Obviously, I’m not calling for the abandonment of the average as a summary statistic. I’m simply bringing to light instances in which its use can be misguided due to unmet assumptions. The main assumption that needs to be satisfied is that the data follow a normal distribution. In short, a normal distribution is shaped like a bell curve. Yes, I’m asking you to think back to your 4th grade standardized tests. I apologize. If the distribution of the data doesn’t resemble this shape, or if has numerous outliers, you may want to consider using an alternative summary statistic. However, when the data is normally distributed, the average is a powerful tool, especially when used in conjunction with the standard deviation (stay tuned for an article on that…)
Extra Credit: Can you spot the difference?
I used the same exact data from the above chart on median visitors to produce the chart below. Yet, the one below shows that growth has been increasing at a lightning fast pace. Why did the same data lead to such different graphs?
The answer is scale! Note the values on the x-axis of the charts. One ranges from 0 to 350, and the other ranges from 95 to 135. In reality, your company has around 35 more daily visitors on week 5 than on week 1. Is this a lot? That difference can seem negligible or monumental depending on the scale you specify. It is important to note that if you’re looking to compare groups of data, your scales better be kept consistent. Check out the graph below which compares site traffic using median and averages. As can be seen, the two summary statistics say the same story for the first 4 weeks, but their accounts diverge on week 5.
The Bounce Rate Mistake
Bounce rates present a classic “average” mistake. Though its one of the first metrics that Google Analytics dashboards give users, it requires careful interpretation. A page’s bounce rate tells you the percent of users that came to your page and then left, without visiting other pages on your site. So, a high bounce rate is always a bad sign, right? Nope. For some types of pages, a high bounce rate is expected. For example, what if the point of a particular page is to have people leave it – ie in the case of a donate page hosted on another third party site or going to a social media profile? You could have tremendous success driving people to these goals, but as a total site bounce rate the site will look like it is turning away users. What do you do? Remember that context is king! Pay attention to bounce rate to top landing pages whose purpose is to keep people on the site.

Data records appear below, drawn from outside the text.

-- ==== Sys2Proof/Decode.lean ====
section
/-! DEFINITION. The decoder of R84 (CMD words) and R25 (CTRL data), total on every word; the encoder written from the
encodings of R80, R81 and R83; and the decoder of a word numbered as spec/opcode_table.json numbers it. -/

namespace Sys2Proof

/-- Why a write carries no instruction. A CMD word always carries one (R84): only CTRL data can be turned away. -/
inductive DecodeError where
  /-- CTRL data with bit 0 = 0: "writing 0 has no effect" (R25) -/
  | noSoftReset (data : Word)
deriving DecidableEq, Repr

/-- OP, bits [7:0] of a command word (R80). -/
def opField (w : Word) : BitVec 8 := w.extractLsb' 0 8

/-- ARG, bits [13:8] of a command word (R80). -/
def argField (w : Word) : BitVec 6 := w.extractLsb' 8 6

/-- RSV, bits [31:14] of a command word (R80). -/
def rsvField (w : Word) : BitVec 18 := w.extractLsb' 14 18

/-- Every opcode but SHA_FINAL requires ARG = 0 (R81, R84). -/
def withoutArg (w : Word) (i : Instr) : Instr := if argField w = 0#6 then i else .illegal w

/-- The decoder of R84: total, ILLEGAL being an instruction of its own (R201). -/
def decodeCmd (w : Word) : Instr :=
  if rsvField w ≠ 0#18 then .illegal w
  else
    match (opField w).toNat with
    | 0x00 => withoutArg w .nop
    | 0x01 => withoutArg w .shaInit
    | 0x02 => withoutArg w .shaUpdate
    | 0x03 => .shaFinal (argField w)
    | 0x10 => withoutArg w .b32Decode
    | 0x20 => withoutArg w .hmac
    | 0x30 => withoutArg w .trunc
    | 0x40 => withoutArg w .ctrTime
    | 0x41 => withoutArg w .hotp
    | 0x42 => withoutArg w .totp
    | 0x43 => withoutArg w .totpSecret
    | _ => .illegal w

/-- CTRL data: bit 0 asks for the soft reset, bits [31:1] are ignored (R25). -/
def decodeCtrl (data : Word) : Except DecodeError Instr :=
  if data.getLsbD 0 then .ok .srst else .error (.noSoftReset data)

/-- The instruction that a write of a data word to CMD or CTRL carries. -/
def decode (f : Frame) : Except DecodeError Instr :=
  match f.port with
  | .cmd => .ok (decodeCmd f.data)
  | .ctrl => decodeCtrl f.data

/-- A command word from its opcode and its ARG, with RSV = 0 (R80, R87). -/
def cmdWord (op : BitVec 8) (arg : BitVec 6) : Word := op.setWidth 32 ||| (arg.setWidth 32 <<< 8)

/-- The encoder: R83's opcode for each command, `0x03 | (n << 8)` for SHA_FINAL n (R87), the data 1 written to CTRL for
SRST (R202), and an illegal word as it stands. -/
def encode : Instr → Frame
  | .nop => ⟨.cmd, cmdWord 0x00#8 0#6⟩
  | .shaInit => ⟨.cmd, cmdWord 0x01#8 0#6⟩
  | .shaUpdate => ⟨.cmd, cmdWord 0x02#8 0#6⟩
  | .shaFinal n => ⟨.cmd, cmdWord 0x03#8 n⟩
  | .b32Decode => ⟨.cmd, cmdWord 0x10#8 0#6⟩
  | .hmac => ⟨.cmd, cmdWord 0x20#8 0#6⟩
  | .trunc => ⟨.cmd, cmdWord 0x30#8 0#6⟩
  | .ctrTime => ⟨.cmd, cmdWord 0x40#8 0#6⟩
  | .hotp => ⟨.cmd, cmdWord 0x41#8 0#6⟩
  | .totp => ⟨.cmd, cmdWord 0x42#8 0#6⟩
  | .totpSecret => ⟨.cmd, cmdWord 0x43#8 0#6⟩
  | .srst => ⟨.ctrl, 0x00000001#32⟩
  | .illegal w => ⟨.cmd, w⟩

/-- DESIGN CHOICE (log entry 3): the port of a table word. The table numbers the bits of CMD words and of the CTRL data
word alike and does not say in the word itself which register is written. Its only row that gives the word no bit above
bit 7 is SRST (mask 0x00000001), so a row of 1 to 8 bits is CTRL data and every other row is a CMD word. -/
def tablePort (nbits : Nat) : Port := if 0 < nbits ∧ nbits ≤ 8 then .ctrl else .cmd

/-- The frame of a word numbered as spec/opcode_table.json numbers it. -/
def tableFrame (nbits w : Nat) : Frame := ⟨tablePort nbits, BitVec.ofNat 32 w⟩

/-- The instruction the decoder reads from a word of the opcode table. -/
def decodeTableWord (nbits w : Nat) : Option Instr :=
  match decode (tableFrame nbits w) with
  | .ok i => some i
  | .error _ => none

end Sys2Proof
end

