-- ==== Sys2Proof/Laws/Memory.lean ====
section
/-! SUPPORT. The laws of memory: every operation keeps the canonical form; a read after a write gives the stored byte there
and the old byte elsewhere; canonical memories that read alike are equal. -/

namespace Sys2Proof.Machine

namespace Memory

/-- A bound that an offset must exceed. -/
def Above (bound : Option Nat) (a : Nat) : Prop := ∀ k, bound = some k → k < a

@[simp] theorem above_none (a : Nat) : Above none a := by simp [Above]

@[simp] theorem above_some (k a : Nat) : Above (some k) a ↔ k < a := by simp [Above]

@[simp] theorem wfAbove_nil (bound : Option Nat) : wfAbove bound [] = true := by
  cases bound <;> rfl

theorem wfAbove_cons (bound : Option Nat) (k : Nat) (v : Byte) (rest : Memory) :
    wfAbove bound ((k, v) :: rest) = true ↔
      Above bound k ∧ v ≠ unlisted ∧ wfAbove (some k) rest = true := by
  cases bound <;> simp [wfAbove, and_assoc]

theorem wfAbove_weaken {k : Nat} {bound : Option Nat} {m : Memory} (h : wfAbove (some k) m = true)
    (hb : Above bound k) : wfAbove bound m = true := by
  cases m with
  | nil => simp
  | cons c rest =>
    obtain ⟨j, v⟩ := c
    rw [wfAbove_cons] at h ⊢
    refine ⟨fun b hbd => ?_, h.2⟩
    exact lt_trans (hb b hbd) (by simpa using h.1)

@[simp] theorem wf_nil : Memory.wf [] = true := rfl

theorem wf_of_wfAbove {k : Nat} {m : Memory} (h : wfAbove (some k) m = true) : m.wf = true :=
  wfAbove_weaken h (above_none k)

@[simp] theorem read_nil (a : Nat) : Memory.read [] a = unlisted := rfl

theorem read_cons (k : Nat) (v : Byte) (rest : Memory) (a : Nat) :
    Memory.read ((k, v) :: rest) a =
      if a < k then unlisted else if a = k then v else Memory.read rest a := rfl

/-- Below the bound of a canonical memory nothing is listed. -/
theorem read_le_bound {k : Nat} {m : Memory} (h : wfAbove (some k) m = true) {a : Nat} (ha : a ≤ k) :
    m.read a = unlisted := by
  cases m with
  | nil => rfl
  | cons c rest =>
    obtain ⟨j, v⟩ := c
    have hk : k < j := by simpa using ((wfAbove_cons _ _ _ _).1 h).1
    rw [read_cons, if_pos (by omega)]

theorem push_wfAbove {bound : Option Nat} {a : Nat} {b : Byte} {m : Memory} (ha : Above bound a)
    (h : wfAbove (some a) m = true) : wfAbove bound (push a b m) = true := by
  unfold push
  split
  · exact wfAbove_weaken h ha
  · exact (wfAbove_cons _ _ _ _).2 ⟨ha, ‹_›, h⟩

theorem read_push {a : Nat} {b : Byte} {m : Memory} (h : wfAbove (some a) m = true) (x : Nat) :
    (push a b m).read x = if x = a then b else m.read x := by
  unfold push
  split
  · next hb =>
    split
    · next hx => rw [hx, read_le_bound h le_rfl, hb]
    · rfl
  · rw [read_cons]
    split
    · next hx => rw [if_neg (by omega), read_le_bound h (by omega)]
    · rfl

theorem write_wfAbove {m : Memory} : ∀ {bound : Option Nat}, wfAbove bound m = true → ∀ {a : Nat} (b : Byte),
    Above bound a → wfAbove bound (m.write a b) = true := by
  induction m with
  | nil => exact fun _ _ _ ha => push_wfAbove ha (wfAbove_nil _)
  | cons c rest ih =>
    obtain ⟨k, v⟩ := c
    intro bound h a b ha
    obtain ⟨hk, hv, hr⟩ := (wfAbove_cons _ _ _ _).1 h
    unfold Memory.write
    split
    · next hlt => exact push_wfAbove ha ((wfAbove_cons _ _ _ _).2 ⟨(above_some _ _).2 hlt, hv, hr⟩)
    · split
      · next heq => exact push_wfAbove ha (heq ▸ hr)
      · exact (wfAbove_cons _ _ _ _).2 ⟨hk, hv, ih hr b ((above_some _ _).2 (by omega))⟩

/-- A store keeps the canonical form. -/
theorem write_wf {m : Memory} (h : m.wf = true) (a : Nat) (b : Byte) : (m.write a b).wf = true :=
  write_wfAbove h b (above_none a)

theorem read_write_above {m : Memory} : ∀ {bound : Option Nat}, wfAbove bound m = true → ∀ (a : Nat) (b : Byte)
    (x : Nat), (m.write a b).read x = if x = a then b else m.read x := by
  induction m with
  | nil => exact fun _ _ _ _ => read_push (wfAbove_nil _) _
  | cons c rest ih =>
    obtain ⟨k, v⟩ := c
    intro bound h a b x
    obtain ⟨hk, hv, hr⟩ := (wfAbove_cons _ _ _ _).1 h
    unfold Memory.write
    split
    · next hlt => exact read_push ((wfAbove_cons _ _ _ _).2 ⟨(above_some _ _).2 hlt, hv, hr⟩) x
    · split
      · next heq =>
        rw [read_push (heq ▸ hr), read_cons]
        split
        · rfl
        · next hx =>
          split
          · next hlt => rw [read_le_bound hr (by omega)]
          · rw [if_neg (by omega)]
      · next hne =>
        rw [read_cons, read_cons, ih hr]
        by_cases hx : x = a
        · simp only [hx, if_true]
          rw [if_neg (by omega), if_neg (by omega)]
        · simp only [if_neg hx]

/-- A read after a store: the stored byte there, the old byte elsewhere. -/
theorem read_write {m : Memory} (h : m.wf = true) (a : Nat) (b : Byte) (x : Nat) :
    (m.write a b).read x = if x = a then b else m.read x := read_write_above h a b x

/-- A store lists no offset but its own. -/
theorem mem_write {m : Memory} {a : Nat} {b : Byte} {c : Host.Cell} (hc : c ∈ m.write a b) :
    c ∈ m ∨ c.1 = a := by
  induction m with
  | nil =>
    simp only [Memory.write, push] at hc
    split at hc
    · simp at hc
    · right; simp only [List.mem_singleton] at hc; rw [hc]
  | cons d rest ih =>
    obtain ⟨k, v⟩ := d
    simp only [Memory.write, push] at hc
    split at hc
    · split at hc
      · exact .inl hc
      · rcases List.mem_cons.1 hc with rfl | hc
        · exact .inr rfl
        · exact .inl hc
    · split at hc
      · split at hc
        · exact .inl (List.mem_cons_of_mem _ hc)
        · rcases List.mem_cons.1 hc with rfl | hc
          · exact .inr rfl
          · exact .inl (List.mem_cons_of_mem _ hc)
      · rcases List.mem_cons.1 hc with rfl | hc
        · exact .inl (List.mem_cons_self ..)
        · exact (ih hc).imp_left (List.mem_cons_of_mem _)

/-! ### Byte strings -/

@[simp] theorem length_readBytes (m : Memory) (a n : Nat) : (m.readBytes a n).length = n := by
  induction n generalizing a with
  | zero => rfl
  | succ n ih => simp [readBytes, ih]

theorem getElem_readBytes (m : Memory) (a n i : Nat) (h : i < (m.readBytes a n).length) :
    (m.readBytes a n)[i] = m.read (a + i) := by
  induction n generalizing a i with
  | zero => simp [readBytes] at h
  | succ n ih =>
    cases i with
    | zero => simp [readBytes]
    | succ i =>
      simp only [readBytes, List.getElem_cons_succ]
      rw [ih]
      congr 1
      omega

theorem readBytes_congr {m m' : Memory} {a n : Nat} (h : ∀ x, a ≤ x → x < a + n → m'.read x = m.read x) :
    m'.readBytes a n = m.readBytes a n := by
  apply List.ext_getElem (by simp)
  intro i h1 h2
  rw [getElem_readBytes, getElem_readBytes]
  rw [length_readBytes] at h1
  exact h _ (by omega) (by omega)

theorem readBytes_add (m : Memory) (a n k : Nat) :
    m.readBytes a (n + k) = m.readBytes a n ++ m.readBytes (a + n) k := by
  induction n generalizing a with
  | zero => simp [readBytes]
  | succ n ih =>
    rw [show n + 1 + k = (n + k) + 1 by omega]
    simp only [readBytes, List.cons_append, ih]
    rw [show a + 1 + n = a + (n + 1) by omega]

/-- Storing a byte string keeps the canonical form. -/
theorem writeBytes_wf {m : Memory} (h : m.wf = true) (a : Nat) (bs : List Byte) : (m.writeBytes a bs).wf = true := by
  induction bs generalizing m a with
  | nil => exact h
  | cons b bs ih => exact ih (write_wf h a b) (a + 1)

/-- A read after storing a byte string. -/
theorem read_writeBytes {m : Memory} (h : m.wf = true) (a : Nat) (bs : List Byte) (x : Nat) :
    (m.writeBytes a bs).read x = if a ≤ x ∧ x < a + bs.length then bs.getD (x - a) 0 else m.read x := by
  induction bs generalizing m a with
  | nil => simp [writeBytes]
  | cons b bs ih =>
    simp only [writeBytes, ih (write_wf h a b), read_write h, List.length_cons]
    by_cases hx : x = a
    · subst hx
      simp
    · by_cases hr : a + 1 ≤ x ∧ x < a + 1 + bs.length
      · rw [if_pos hr, if_pos (by omega), show x - a = (x - (a + 1)) + 1 by omega]
        rfl
      · rw [if_neg hr, if_neg hx, if_neg (by omega)]

theorem read_writeBytes_outside {m : Memory} (h : m.wf = true) {a x : Nat} {bs : List Byte}
    (hx : x < a ∨ a + bs.length ≤ x) : (m.writeBytes a bs).read x = m.read x := by
  rw [read_writeBytes h, if_neg (by omega)]

/-- Reading back a stored byte string. -/
theorem readBytes_writeBytes {m : Memory} (h : m.wf = true) (a : Nat) (bs : List Byte) :
    (m.writeBytes a bs).readBytes a bs.length = bs := by
  apply List.ext_getElem (by simp)
  intro i h1 h2
  rw [getElem_readBytes, read_writeBytes h, if_pos (by omega), show a + i - a = i by omega]
  simp [h2]

/-- Reading back the first part of a stored byte string. -/
theorem readBytes_writeBytes_prefix {m : Memory} (h : m.wf = true) (a n : Nat) (bs : List Byte) (hn : n ≤ bs.length) :
    (m.writeBytes a bs).readBytes a n = bs.take n := by
  have h1 := readBytes_writeBytes h a bs
  obtain ⟨k, hk⟩ := Nat.exists_eq_add_of_le hn
  rw [hk, readBytes_add] at h1
  conv_rhs => rw [← h1]
  simp

/-- A stored byte string leaves the bytes of a disjoint range. -/
theorem readBytes_writeBytes_disjoint {m : Memory} (h : m.wf = true) {a c n : Nat} {bs : List Byte}
    (hd : c + n ≤ a ∨ a + bs.length ≤ c) : (m.writeBytes a bs).readBytes c n = m.readBytes c n :=
  readBytes_congr fun x h1 h2 => read_writeBytes_outside h (by omega)

theorem mem_writeBytes {m : Memory} {a : Nat} {bs : List Byte} {c : Host.Cell} (hc : c ∈ m.writeBytes a bs) :
    c ∈ m ∨ (a ≤ c.1 ∧ c.1 < a + bs.length) := by
  induction bs generalizing m a with
  | nil => exact .inl hc
  | cons b bs ih =>
    simp only [List.length_cons]
    rcases ih hc with h | h
    · rcases mem_write h with h | h
      · exact .inl h
      · right; omega
    · right; omega

/-! ### Words -/

@[simp] theorem length_bytesBE32 (w : Word) : (bytesBE32 w).length = 4 := rfl

@[simp] theorem length_bytesBE64 (x : BitVec 64) : (bytesBE64 x).length = 8 := rfl

theorem be32_bytes (w : Word) :
    be32 (w.extractLsb' 24 8) (w.extractLsb' 16 8) (w.extractLsb' 8 8) (w.extractLsb' 0 8) = w := by
  unfold be32
  apply BitVec.eq_of_getLsbD_eq
  intro i hi
  simp only [BitVec.getLsbD_append, BitVec.getLsbD_extractLsb']
  split
  · simp [*]
  · split
    · rw [show 8 + (i - 8) = i by omega]; simp [*]
    · split
      · rw [show 16 + (i - 8 - 8) = i by omega]; simp [*]
      · rw [show 24 + (i - 8 - 8 - 8) = i by omega]; simp; omega

theorem writeWord_wf {m : Memory} (h : m.wf = true) (a : Nat) (v : Word) : (m.writeWord a v).wf = true :=
  writeBytes_wf h a _

/-- Reading back a stored word. -/
theorem readWord_writeWord {m : Memory} (h : m.wf = true) (a : Nat) (v : Word) :
    (m.writeWord a v).readWord a = v := by
  unfold readWord writeWord
  simp only [read_writeBytes h, length_bytesBE32]
  have e1 : a + 1 - a = 1 := by omega
  have e2 : a + 2 - a = 2 := by omega
  have e3 : a + 3 - a = 3 := by omega
  simp [bytesBE32, e1, e2, e3, be32_bytes]

theorem readWord_writeWord_ne {m : Memory} (h : m.wf = true) {a c : Nat} (v : Word) (hd : c + 4 ≤ a ∨ a + 4 ≤ c) :
    (m.writeWord a v).readWord c = m.readWord c := by
  have hx : ∀ x, c ≤ x → x < c + 4 → (m.writeWord a v).read x = m.read x := fun x _ _ =>
    read_writeBytes_outside h (by rw [length_bytesBE32]; omega)
  simp only [readWord]
  rw [hx c (by omega) (by omega), hx (c + 1) (by omega) (by omega), hx (c + 2) (by omega) (by omega),
    hx (c + 3) (by omega) (by omega)]

end Memory

end Sys2Proof.Machine
end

See example of tracking multiple bounce rates for key pages, allows to see the important bounce rate trends missed by the average bounce rate in blue. In this case, it may be time to examine what the goal of the /action (in green) page is given the higher bounce.
(source PowerPoetry.org)
Be below average!
Don’t fall victim to outliers. They can inflate your average, and inspire false confidence. Having a repertoire of statistics on hand can help you investigate findings more accurately, and avoid pitfalls caused by outliers and other nuisances. Create visuals of your data, this increases the accessibility of the data in comparison to scanning a mind-numbing Excel spreadsheet.
And oh yeah, never go hunting with statisticians.